What you are asked to do » In the listing below, the lines starting with the line with "## modQueue -/" and going on through the line with "f).ctxs = s.ctxs := rfl" are to be reproduced exactly, and only those.

Records for this exercise »
Segment Open
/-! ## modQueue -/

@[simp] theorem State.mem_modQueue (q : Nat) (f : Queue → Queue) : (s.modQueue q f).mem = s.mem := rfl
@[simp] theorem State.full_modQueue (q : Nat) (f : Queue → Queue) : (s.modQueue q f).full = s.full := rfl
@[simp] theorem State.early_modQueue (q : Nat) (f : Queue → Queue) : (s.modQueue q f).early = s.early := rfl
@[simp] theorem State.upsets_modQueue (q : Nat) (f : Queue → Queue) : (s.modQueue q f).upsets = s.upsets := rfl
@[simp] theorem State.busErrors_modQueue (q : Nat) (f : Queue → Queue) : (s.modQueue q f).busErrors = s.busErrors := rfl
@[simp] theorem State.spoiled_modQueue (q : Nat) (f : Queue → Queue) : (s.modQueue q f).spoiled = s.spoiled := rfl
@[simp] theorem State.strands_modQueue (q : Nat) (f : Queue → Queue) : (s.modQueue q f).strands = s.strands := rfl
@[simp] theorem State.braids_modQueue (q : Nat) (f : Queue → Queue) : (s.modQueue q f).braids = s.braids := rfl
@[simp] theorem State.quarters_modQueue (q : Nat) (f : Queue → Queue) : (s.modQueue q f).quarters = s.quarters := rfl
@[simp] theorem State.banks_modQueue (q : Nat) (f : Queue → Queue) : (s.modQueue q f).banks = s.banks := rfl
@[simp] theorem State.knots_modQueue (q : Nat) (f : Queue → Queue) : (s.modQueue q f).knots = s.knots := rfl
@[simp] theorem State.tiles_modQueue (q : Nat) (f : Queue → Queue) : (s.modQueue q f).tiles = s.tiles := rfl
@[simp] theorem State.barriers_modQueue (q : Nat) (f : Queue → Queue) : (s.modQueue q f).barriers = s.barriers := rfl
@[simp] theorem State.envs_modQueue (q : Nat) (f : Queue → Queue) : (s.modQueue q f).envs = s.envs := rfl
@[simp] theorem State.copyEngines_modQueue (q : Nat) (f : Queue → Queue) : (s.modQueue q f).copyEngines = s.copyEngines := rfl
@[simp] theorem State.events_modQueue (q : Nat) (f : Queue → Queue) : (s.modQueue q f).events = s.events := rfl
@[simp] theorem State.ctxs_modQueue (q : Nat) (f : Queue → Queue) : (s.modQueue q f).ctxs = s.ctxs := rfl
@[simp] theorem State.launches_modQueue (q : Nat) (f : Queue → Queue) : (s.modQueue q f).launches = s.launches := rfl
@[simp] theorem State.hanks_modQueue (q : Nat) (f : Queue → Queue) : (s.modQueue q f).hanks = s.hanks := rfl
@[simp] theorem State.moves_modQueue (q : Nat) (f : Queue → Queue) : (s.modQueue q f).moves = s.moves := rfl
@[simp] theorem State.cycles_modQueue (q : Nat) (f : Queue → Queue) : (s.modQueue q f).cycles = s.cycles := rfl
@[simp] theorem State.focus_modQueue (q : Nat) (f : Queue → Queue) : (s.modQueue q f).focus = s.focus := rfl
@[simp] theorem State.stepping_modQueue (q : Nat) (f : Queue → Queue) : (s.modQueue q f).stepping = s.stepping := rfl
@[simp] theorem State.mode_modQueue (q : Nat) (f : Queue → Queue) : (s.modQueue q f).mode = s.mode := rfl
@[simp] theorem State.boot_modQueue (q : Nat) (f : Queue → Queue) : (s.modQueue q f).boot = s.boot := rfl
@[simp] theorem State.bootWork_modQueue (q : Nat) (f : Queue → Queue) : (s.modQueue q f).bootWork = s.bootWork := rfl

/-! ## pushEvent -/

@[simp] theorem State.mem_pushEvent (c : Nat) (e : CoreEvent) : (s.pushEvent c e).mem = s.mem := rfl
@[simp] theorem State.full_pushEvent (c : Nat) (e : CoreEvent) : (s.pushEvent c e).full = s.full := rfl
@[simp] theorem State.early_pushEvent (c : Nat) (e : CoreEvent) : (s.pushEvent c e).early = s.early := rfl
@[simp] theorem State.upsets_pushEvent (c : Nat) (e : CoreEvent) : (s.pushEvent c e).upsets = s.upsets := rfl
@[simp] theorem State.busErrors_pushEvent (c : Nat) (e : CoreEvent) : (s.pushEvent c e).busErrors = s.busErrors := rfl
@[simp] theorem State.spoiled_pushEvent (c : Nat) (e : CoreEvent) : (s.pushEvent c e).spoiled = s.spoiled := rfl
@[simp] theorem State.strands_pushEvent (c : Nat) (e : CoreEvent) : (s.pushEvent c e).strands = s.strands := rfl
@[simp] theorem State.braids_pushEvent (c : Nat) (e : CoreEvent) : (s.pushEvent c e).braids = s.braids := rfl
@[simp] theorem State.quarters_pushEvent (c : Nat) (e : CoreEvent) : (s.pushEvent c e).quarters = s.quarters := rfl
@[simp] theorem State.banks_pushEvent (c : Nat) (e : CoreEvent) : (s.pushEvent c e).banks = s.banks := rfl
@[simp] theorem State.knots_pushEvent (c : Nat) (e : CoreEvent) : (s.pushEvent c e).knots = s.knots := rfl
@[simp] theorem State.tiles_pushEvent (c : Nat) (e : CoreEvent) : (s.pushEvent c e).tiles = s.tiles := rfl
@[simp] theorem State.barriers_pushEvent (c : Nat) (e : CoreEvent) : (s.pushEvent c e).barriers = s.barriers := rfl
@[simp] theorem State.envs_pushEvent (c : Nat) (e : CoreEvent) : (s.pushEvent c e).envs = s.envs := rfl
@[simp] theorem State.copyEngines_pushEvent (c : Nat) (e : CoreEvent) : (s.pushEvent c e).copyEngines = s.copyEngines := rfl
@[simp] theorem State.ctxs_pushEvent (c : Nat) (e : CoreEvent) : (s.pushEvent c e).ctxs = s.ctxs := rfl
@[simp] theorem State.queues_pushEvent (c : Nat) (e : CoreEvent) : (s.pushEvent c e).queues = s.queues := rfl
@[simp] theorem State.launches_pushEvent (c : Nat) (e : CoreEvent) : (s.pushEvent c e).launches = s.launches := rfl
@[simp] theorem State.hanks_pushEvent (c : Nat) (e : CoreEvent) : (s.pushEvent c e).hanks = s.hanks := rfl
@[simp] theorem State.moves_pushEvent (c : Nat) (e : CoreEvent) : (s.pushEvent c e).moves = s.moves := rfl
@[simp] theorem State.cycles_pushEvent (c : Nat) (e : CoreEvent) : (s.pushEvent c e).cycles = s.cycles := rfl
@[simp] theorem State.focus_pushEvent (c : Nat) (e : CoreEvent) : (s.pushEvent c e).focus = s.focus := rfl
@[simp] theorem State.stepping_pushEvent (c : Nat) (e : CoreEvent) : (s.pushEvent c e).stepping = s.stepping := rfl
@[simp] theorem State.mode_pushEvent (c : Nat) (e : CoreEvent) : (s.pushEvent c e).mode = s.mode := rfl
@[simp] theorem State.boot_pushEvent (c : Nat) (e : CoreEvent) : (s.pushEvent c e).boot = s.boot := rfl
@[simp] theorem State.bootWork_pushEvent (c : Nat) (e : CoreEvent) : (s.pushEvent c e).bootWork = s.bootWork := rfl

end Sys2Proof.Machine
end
Segment Closed
Segment Open
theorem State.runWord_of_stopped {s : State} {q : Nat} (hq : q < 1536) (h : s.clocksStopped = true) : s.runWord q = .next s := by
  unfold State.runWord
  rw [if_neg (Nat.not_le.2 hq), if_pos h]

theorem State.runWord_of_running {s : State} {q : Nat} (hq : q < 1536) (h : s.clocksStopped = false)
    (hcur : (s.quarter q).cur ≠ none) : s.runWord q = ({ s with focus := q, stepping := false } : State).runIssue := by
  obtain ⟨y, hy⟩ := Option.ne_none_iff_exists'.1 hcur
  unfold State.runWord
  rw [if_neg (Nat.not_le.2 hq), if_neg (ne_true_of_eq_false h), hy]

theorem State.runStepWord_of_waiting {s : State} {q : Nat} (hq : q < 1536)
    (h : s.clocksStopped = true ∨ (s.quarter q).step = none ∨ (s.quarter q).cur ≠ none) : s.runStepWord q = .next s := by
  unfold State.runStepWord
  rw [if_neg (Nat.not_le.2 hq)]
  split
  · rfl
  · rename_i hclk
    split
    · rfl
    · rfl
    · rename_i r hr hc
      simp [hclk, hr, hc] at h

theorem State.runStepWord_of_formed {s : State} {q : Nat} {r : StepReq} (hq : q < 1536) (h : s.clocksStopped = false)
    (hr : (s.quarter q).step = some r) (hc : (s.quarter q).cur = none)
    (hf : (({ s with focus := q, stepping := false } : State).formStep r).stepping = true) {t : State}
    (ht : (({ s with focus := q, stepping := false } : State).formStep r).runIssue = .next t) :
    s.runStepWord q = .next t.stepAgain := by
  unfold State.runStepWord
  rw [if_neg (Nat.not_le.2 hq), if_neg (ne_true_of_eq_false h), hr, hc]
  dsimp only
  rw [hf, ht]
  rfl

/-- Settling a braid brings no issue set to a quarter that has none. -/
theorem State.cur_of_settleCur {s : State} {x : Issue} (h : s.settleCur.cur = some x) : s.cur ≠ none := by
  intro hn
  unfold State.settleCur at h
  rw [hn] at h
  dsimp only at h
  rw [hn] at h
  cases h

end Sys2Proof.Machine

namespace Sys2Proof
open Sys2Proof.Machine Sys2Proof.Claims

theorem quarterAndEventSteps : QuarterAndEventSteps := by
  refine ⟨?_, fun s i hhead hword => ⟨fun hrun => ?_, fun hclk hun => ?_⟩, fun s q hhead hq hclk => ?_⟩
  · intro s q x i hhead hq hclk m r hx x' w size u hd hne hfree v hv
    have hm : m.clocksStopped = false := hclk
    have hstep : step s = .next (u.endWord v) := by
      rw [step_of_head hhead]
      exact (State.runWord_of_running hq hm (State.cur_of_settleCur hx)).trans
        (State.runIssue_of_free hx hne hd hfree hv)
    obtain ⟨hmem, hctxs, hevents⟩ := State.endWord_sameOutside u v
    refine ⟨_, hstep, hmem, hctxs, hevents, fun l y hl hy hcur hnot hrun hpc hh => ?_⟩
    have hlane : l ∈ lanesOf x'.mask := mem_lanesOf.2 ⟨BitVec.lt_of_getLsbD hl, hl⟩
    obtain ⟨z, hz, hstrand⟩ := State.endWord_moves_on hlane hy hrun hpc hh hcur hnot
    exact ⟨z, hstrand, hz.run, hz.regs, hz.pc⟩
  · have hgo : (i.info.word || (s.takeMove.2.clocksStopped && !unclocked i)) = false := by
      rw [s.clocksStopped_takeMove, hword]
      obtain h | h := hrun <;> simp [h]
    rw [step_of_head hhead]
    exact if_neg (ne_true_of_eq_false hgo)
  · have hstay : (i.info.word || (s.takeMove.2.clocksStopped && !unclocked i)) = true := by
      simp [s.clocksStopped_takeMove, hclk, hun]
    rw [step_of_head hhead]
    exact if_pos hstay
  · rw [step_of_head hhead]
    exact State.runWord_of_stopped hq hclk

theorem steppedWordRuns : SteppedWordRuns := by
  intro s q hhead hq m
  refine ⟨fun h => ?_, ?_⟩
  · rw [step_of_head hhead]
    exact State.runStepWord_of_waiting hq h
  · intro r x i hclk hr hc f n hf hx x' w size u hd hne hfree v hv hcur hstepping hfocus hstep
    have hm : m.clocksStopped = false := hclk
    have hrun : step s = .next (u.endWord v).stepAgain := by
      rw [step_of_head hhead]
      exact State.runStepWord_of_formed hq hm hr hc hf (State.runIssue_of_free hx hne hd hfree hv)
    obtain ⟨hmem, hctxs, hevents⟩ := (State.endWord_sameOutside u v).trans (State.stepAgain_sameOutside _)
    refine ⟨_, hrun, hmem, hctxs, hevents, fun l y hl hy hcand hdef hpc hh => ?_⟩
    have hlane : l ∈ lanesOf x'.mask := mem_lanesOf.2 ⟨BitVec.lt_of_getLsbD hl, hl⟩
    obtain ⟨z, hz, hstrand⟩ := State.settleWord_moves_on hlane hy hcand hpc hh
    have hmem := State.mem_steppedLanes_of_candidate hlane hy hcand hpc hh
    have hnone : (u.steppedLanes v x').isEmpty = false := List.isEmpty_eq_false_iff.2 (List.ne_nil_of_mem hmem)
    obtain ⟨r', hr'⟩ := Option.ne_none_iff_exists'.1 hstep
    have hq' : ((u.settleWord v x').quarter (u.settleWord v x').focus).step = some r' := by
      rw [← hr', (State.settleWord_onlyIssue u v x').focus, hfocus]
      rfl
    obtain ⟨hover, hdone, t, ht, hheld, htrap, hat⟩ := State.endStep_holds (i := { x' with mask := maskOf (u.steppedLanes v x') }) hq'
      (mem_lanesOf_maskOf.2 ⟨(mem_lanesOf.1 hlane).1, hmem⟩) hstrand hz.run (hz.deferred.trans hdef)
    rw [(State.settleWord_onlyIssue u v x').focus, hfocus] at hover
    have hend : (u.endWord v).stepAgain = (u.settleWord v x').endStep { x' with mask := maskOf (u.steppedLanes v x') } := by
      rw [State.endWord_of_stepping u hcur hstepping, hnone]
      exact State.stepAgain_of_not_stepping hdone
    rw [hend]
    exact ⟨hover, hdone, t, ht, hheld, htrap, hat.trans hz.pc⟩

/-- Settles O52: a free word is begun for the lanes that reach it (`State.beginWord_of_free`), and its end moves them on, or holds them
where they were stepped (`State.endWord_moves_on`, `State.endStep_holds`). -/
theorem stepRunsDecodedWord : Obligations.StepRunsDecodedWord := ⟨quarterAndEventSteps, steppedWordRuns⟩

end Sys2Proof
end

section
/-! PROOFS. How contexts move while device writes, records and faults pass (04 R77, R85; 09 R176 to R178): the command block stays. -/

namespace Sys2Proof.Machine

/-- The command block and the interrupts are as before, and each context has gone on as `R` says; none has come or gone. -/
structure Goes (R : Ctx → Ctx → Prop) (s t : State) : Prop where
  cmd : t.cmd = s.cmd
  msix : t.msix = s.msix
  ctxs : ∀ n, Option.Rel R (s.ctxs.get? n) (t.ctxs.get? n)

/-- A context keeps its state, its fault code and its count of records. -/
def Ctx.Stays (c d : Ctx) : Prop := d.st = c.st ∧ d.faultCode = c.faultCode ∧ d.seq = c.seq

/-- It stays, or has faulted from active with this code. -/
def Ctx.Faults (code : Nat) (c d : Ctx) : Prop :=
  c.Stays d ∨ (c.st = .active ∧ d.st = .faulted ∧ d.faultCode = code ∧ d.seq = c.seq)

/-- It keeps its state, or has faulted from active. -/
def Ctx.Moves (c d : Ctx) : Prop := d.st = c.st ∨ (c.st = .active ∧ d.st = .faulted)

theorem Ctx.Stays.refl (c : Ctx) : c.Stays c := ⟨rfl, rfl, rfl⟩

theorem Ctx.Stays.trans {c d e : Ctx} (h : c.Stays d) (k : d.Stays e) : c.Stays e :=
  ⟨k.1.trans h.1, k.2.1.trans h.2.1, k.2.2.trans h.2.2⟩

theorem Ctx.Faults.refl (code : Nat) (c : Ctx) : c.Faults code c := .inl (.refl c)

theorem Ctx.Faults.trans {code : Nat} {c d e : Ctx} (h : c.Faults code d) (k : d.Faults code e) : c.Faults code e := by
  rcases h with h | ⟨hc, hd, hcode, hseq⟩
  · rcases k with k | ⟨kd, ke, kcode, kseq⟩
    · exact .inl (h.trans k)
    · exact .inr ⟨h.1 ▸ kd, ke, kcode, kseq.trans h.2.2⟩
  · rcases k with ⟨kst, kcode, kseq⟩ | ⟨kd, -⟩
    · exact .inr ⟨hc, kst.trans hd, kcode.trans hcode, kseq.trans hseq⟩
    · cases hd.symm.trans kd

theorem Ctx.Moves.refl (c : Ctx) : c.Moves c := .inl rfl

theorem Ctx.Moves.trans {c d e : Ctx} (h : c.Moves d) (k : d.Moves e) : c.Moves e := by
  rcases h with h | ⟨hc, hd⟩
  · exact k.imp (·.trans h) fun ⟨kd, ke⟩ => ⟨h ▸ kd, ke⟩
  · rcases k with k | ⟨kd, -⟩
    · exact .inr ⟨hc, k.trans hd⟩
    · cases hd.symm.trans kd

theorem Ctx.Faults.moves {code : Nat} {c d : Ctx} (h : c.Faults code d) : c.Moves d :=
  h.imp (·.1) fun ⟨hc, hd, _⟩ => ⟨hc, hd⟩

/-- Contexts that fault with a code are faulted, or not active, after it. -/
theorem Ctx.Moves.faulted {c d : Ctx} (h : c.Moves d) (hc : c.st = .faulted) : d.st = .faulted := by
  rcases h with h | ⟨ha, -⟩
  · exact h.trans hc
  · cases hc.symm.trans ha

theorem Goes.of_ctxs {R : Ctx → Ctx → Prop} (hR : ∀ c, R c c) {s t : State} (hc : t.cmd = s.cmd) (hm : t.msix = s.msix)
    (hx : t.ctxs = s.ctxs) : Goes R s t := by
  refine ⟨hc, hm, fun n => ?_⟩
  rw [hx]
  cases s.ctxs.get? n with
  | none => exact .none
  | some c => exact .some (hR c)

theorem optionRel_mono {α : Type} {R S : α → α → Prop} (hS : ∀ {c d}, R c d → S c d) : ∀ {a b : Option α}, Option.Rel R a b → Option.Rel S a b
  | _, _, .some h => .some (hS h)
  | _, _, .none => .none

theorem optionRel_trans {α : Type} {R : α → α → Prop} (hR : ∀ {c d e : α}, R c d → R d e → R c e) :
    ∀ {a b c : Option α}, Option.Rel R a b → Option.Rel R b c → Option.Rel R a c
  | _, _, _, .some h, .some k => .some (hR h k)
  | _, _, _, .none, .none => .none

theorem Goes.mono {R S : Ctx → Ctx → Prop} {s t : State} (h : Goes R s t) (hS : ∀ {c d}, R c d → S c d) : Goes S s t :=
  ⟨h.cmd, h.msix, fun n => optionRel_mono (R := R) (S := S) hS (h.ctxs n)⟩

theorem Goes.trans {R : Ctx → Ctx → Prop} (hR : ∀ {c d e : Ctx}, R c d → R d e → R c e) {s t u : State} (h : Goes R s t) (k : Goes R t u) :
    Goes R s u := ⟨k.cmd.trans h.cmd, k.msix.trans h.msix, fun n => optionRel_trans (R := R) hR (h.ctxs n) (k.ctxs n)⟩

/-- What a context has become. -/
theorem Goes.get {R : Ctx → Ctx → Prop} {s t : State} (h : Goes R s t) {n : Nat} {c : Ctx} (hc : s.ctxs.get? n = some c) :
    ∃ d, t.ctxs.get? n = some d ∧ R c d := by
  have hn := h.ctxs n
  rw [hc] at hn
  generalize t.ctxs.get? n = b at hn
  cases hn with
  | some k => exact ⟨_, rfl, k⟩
Segment Closed
Task response »
/-! ## modQueue -/

@[simp] theorem State.mem_modQueue (q : Nat) (f : Queue → Queue) : (s.modQueue q f).mem = s.mem := rfl
@[simp] theorem State.full_modQueue (q : Nat) (f : Queue → Queue) : (s.modQueue q f).full = s.full := rfl
@[simp] theorem State.early_modQueue (q : Nat) (f : Queue → Queue) : (s.modQueue q f).early = s.early := rfl
@[simp] theorem State.upsets_modQueue (q : Nat) (f : Queue → Queue) : (s.modQueue q f).upsets = s.upsets := rfl
@[simp] theorem State.busErrors_modQueue (q : Nat) (f : Queue → Queue) : (s.modQueue q f).busErrors = s.busErrors := rfl
@[simp] theorem State.spoiled_modQueue (q : Nat) (f : Queue → Queue) : (s.modQueue q f).spoiled = s.spoiled := rfl
@[simp] theorem State.strands_modQueue (q : Nat) (f : Queue → Queue) : (s.modQueue q f).strands = s.strands := rfl
@[simp] theorem State.braids_modQueue (q : Nat) (f : Queue → Queue) : (s.modQueue q f).braids = s.braids := rfl
@[simp] theorem State.quarters_modQueue (q : Nat) (f : Queue → Queue) : (s.modQueue q f).quarters = s.quarters := rfl
@[simp] theorem State.banks_modQueue (q : Nat) (f : Queue → Queue) : (s.modQueue q f).banks = s.banks := rfl
@[simp] theorem State.knots_modQueue (q : Nat) (f : Queue → Queue) : (s.modQueue q f).knots = s.knots := rfl
@[simp] theorem State.tiles_modQueue (q : Nat) (f : Queue → Queue) : (s.modQueue q f).tiles = s.tiles := rfl
@[simp] theorem State.barriers_modQueue (q : Nat) (f : Queue → Queue) : (s.modQueue q f).barriers = s.barriers := rfl
@[simp] theorem State.envs_modQueue (q : Nat) (f : Queue → Queue) : (s.modQueue q f).envs = s.envs := rfl
@[simp] theorem State.copyEngines_modQueue (q : Nat) (f : Queue → Queue) : (s.modQueue q f).copyEngines = s.copyEngines := rfl
@[simp] theorem State.events_modQueue (q : Nat) (f : Queue → Queue) : (s.modQueue q f).events = s.events := rfl
@[simp] theorem State.ctxs_modQueue (q : Nat) (f : Queue → Queue) : (s.modQueue q f).ctxs = s.ctxs := rfl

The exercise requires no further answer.